-- LISTED ENTRIES follows --
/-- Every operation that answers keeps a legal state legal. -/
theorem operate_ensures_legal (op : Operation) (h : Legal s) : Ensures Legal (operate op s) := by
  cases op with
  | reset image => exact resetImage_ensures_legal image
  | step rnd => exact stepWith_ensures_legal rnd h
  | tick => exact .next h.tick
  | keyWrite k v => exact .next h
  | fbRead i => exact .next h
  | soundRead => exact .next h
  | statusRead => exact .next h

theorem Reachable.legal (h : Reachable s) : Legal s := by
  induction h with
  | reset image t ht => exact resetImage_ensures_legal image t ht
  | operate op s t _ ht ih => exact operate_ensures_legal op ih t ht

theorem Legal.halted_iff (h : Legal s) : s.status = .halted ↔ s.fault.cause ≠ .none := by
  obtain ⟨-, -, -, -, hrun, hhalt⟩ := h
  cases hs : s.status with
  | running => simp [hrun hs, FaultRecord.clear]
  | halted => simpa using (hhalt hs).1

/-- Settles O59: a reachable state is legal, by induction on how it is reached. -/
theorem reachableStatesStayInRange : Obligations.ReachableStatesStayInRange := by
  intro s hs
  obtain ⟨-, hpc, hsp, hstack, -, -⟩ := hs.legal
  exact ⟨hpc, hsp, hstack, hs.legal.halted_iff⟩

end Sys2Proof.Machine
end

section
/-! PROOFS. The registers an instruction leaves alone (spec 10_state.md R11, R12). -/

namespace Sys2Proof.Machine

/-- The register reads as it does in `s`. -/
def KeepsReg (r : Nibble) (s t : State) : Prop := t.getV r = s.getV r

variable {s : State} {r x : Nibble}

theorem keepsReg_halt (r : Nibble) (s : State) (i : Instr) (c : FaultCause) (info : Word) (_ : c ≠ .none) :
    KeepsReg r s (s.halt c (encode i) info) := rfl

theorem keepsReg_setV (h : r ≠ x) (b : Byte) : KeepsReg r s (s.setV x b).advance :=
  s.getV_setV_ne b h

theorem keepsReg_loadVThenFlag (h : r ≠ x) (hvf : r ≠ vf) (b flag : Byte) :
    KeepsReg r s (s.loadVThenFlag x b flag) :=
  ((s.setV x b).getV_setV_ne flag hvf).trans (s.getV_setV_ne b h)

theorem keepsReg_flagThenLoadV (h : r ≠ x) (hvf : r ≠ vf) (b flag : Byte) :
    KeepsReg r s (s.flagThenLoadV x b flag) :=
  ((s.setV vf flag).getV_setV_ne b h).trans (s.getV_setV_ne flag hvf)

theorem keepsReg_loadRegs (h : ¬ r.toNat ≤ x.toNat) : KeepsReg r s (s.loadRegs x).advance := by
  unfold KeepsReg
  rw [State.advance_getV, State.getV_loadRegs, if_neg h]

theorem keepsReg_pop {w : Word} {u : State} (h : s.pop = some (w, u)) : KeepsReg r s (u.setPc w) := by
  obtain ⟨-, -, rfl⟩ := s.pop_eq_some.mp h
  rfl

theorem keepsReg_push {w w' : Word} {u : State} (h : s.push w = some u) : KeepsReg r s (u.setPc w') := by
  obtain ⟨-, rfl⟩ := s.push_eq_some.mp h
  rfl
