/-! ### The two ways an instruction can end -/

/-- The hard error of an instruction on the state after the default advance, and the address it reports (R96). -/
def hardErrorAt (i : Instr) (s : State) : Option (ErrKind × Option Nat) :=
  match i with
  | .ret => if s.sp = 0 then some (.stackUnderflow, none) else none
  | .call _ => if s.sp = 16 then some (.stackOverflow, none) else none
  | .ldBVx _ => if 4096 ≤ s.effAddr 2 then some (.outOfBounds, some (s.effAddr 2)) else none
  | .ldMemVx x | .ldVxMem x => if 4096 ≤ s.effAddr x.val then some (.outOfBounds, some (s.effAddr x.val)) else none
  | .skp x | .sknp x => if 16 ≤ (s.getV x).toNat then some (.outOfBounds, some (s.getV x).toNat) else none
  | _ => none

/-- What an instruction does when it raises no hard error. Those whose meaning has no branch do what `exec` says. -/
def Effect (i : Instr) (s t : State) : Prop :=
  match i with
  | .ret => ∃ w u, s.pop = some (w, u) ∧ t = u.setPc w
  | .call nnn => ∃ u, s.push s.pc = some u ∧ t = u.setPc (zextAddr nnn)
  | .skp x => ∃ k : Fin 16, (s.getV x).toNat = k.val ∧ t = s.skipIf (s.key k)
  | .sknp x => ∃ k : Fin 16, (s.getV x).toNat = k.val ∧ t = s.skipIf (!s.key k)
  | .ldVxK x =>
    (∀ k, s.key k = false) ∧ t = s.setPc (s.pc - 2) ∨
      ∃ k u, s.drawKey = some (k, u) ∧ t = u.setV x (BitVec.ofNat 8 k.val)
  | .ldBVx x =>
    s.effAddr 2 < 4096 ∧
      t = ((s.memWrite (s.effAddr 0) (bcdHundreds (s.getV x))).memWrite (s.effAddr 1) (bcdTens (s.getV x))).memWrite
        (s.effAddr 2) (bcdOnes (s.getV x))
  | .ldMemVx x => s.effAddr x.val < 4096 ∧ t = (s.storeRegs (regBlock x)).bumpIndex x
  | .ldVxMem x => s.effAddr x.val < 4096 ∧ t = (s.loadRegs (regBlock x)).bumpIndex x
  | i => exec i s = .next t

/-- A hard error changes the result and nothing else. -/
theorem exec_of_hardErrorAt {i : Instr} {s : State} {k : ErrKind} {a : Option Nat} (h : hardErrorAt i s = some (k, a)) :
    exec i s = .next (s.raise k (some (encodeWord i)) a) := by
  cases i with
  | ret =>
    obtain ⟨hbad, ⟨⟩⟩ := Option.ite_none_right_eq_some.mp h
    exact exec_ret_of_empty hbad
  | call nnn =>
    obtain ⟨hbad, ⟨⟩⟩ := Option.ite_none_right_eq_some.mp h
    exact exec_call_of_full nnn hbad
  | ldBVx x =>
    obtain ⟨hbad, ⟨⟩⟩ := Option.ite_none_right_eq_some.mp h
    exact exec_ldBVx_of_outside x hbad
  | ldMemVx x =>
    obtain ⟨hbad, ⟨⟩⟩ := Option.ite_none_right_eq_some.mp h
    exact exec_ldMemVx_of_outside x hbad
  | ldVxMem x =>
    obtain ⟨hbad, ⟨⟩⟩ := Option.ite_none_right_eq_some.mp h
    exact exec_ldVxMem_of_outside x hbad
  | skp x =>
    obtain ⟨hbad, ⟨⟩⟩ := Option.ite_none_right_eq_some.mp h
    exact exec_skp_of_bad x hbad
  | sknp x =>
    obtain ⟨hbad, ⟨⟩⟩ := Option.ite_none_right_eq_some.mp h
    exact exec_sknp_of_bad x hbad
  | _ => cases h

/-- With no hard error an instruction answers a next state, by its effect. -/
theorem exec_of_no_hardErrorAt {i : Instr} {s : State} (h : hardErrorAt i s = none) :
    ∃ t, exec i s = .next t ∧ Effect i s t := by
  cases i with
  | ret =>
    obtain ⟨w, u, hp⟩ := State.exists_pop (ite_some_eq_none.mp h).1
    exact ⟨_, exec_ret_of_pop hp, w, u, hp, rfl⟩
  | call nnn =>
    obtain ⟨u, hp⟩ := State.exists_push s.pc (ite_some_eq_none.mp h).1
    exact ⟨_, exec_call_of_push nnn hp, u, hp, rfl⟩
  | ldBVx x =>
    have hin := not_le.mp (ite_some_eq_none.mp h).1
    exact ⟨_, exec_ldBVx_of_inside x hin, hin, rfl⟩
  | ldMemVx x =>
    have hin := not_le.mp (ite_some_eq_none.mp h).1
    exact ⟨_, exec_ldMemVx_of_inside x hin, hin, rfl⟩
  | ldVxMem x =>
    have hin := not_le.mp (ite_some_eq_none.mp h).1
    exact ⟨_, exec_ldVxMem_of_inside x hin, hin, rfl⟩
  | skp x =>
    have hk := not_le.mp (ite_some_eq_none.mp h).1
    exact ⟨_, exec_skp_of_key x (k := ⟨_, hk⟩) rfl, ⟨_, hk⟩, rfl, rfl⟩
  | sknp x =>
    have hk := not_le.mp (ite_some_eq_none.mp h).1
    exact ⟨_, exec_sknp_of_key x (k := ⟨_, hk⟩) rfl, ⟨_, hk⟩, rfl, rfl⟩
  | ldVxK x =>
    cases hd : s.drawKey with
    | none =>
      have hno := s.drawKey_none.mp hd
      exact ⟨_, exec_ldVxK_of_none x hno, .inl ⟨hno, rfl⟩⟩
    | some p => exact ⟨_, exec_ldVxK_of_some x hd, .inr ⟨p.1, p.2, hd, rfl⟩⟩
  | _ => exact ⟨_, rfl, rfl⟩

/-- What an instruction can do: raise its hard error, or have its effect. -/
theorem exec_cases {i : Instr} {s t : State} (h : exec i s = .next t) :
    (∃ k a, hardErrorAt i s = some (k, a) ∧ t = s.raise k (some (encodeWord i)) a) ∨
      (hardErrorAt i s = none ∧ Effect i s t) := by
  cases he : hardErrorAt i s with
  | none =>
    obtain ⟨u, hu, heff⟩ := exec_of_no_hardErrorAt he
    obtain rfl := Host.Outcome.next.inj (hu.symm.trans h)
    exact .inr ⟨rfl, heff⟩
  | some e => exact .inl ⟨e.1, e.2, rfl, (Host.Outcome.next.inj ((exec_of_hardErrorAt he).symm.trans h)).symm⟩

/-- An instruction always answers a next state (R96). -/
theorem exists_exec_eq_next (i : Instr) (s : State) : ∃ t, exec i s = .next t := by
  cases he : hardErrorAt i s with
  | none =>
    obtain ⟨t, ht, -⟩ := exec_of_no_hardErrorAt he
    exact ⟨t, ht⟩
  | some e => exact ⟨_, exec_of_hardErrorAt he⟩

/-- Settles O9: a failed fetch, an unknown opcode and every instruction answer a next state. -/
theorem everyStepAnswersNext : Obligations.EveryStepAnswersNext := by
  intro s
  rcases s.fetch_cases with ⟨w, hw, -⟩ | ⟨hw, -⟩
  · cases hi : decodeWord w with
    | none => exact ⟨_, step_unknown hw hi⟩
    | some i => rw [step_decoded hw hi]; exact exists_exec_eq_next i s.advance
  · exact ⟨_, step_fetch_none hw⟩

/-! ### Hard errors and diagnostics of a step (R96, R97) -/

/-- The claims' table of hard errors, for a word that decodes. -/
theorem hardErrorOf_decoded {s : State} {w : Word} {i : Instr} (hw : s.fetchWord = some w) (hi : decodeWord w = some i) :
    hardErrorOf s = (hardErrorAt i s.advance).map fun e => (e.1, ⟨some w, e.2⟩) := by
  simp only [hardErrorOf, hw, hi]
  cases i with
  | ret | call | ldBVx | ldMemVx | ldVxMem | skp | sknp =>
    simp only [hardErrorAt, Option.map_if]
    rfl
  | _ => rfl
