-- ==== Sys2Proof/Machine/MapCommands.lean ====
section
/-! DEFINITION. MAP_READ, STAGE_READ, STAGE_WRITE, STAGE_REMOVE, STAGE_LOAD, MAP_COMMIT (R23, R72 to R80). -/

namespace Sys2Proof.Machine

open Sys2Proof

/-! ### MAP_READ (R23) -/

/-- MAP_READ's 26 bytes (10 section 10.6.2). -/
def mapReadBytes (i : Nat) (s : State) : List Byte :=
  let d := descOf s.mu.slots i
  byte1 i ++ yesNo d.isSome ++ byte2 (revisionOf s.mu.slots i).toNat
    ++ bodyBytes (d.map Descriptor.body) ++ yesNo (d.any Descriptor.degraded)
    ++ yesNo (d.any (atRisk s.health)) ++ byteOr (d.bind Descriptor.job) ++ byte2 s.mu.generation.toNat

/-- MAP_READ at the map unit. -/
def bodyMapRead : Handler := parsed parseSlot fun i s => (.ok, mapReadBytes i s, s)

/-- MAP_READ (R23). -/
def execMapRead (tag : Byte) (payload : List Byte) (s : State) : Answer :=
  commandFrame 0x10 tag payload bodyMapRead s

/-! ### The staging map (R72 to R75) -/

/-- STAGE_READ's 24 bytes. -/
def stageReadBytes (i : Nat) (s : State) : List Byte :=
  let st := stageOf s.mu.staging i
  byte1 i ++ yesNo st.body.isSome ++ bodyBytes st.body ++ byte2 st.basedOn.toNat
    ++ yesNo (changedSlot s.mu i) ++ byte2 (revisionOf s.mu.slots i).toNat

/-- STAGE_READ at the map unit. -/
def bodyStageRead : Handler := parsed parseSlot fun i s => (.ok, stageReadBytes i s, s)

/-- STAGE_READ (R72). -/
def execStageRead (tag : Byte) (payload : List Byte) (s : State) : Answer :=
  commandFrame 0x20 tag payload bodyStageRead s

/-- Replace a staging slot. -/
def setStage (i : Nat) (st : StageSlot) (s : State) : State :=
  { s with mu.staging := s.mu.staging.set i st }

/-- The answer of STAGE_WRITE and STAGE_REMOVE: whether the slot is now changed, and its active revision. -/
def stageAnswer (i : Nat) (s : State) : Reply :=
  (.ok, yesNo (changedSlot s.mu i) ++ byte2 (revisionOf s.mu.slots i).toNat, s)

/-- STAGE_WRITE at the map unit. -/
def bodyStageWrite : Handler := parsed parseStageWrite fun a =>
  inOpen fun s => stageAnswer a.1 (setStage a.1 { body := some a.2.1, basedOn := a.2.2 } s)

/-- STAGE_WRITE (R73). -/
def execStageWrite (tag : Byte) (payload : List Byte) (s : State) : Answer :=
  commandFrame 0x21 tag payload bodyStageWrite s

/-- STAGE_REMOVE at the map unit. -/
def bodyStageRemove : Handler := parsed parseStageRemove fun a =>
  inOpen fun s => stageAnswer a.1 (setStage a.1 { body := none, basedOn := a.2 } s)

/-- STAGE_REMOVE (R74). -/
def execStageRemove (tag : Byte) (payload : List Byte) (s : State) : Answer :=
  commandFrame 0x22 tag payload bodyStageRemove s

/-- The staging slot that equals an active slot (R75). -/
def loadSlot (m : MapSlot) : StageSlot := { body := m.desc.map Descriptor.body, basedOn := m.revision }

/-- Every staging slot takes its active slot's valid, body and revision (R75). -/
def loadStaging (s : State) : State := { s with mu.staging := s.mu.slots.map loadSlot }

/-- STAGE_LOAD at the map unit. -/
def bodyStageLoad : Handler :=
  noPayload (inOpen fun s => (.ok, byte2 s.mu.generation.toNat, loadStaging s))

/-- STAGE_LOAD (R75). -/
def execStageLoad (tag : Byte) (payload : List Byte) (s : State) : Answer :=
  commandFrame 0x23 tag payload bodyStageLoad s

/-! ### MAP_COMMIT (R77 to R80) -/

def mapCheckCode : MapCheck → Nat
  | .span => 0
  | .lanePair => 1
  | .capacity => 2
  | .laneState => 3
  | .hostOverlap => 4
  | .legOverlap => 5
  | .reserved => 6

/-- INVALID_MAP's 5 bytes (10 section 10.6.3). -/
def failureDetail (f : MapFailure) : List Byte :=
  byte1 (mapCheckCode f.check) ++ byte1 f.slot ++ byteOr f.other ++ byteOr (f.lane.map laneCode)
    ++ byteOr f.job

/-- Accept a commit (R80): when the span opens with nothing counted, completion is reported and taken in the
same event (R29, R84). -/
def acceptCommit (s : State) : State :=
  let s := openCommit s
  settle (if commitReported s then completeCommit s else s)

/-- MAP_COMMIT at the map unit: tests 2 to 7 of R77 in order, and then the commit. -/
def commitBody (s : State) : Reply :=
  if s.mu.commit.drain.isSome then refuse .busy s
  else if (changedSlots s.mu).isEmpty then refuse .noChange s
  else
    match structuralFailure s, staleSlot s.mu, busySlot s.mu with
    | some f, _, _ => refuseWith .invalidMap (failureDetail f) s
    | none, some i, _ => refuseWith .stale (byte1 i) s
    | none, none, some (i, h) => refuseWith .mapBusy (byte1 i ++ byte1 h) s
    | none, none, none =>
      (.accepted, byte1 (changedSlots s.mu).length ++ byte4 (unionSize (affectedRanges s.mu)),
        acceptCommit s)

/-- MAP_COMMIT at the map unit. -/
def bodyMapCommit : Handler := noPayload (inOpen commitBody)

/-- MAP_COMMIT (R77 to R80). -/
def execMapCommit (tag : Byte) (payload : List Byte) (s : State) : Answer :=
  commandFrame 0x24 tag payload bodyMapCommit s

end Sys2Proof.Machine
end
-- LISTED ENTRIES concluded --
## WHAT IS BEING ASKED
Return the lines exactly as they stand, please. Start at the top of the material and finish with the line where "resetImage_ensures_legal image t ht" appears.

## RESPONSE AREA
/-- Every operation that answers keeps a legal state legal. -/
theorem operate_ensures_legal (op : Operation) (h : Legal s) : Ensures Legal (operate op s) := by
  cases op with
  | reset image => exact resetImage_ensures_legal image
  | step rnd => exact stepWith_ensures_legal rnd h
  | tick => exact .next h.tick
  | keyWrite k v => exact .next h
  | fbRead i => exact .next h
  | soundRead => exact .next h
  | statusRead => exact .next h

theorem Reachable.legal (h : Reachable s) : Legal s := by
  induction h with
  | reset image t ht => exact resetImage_ensures_legal image t ht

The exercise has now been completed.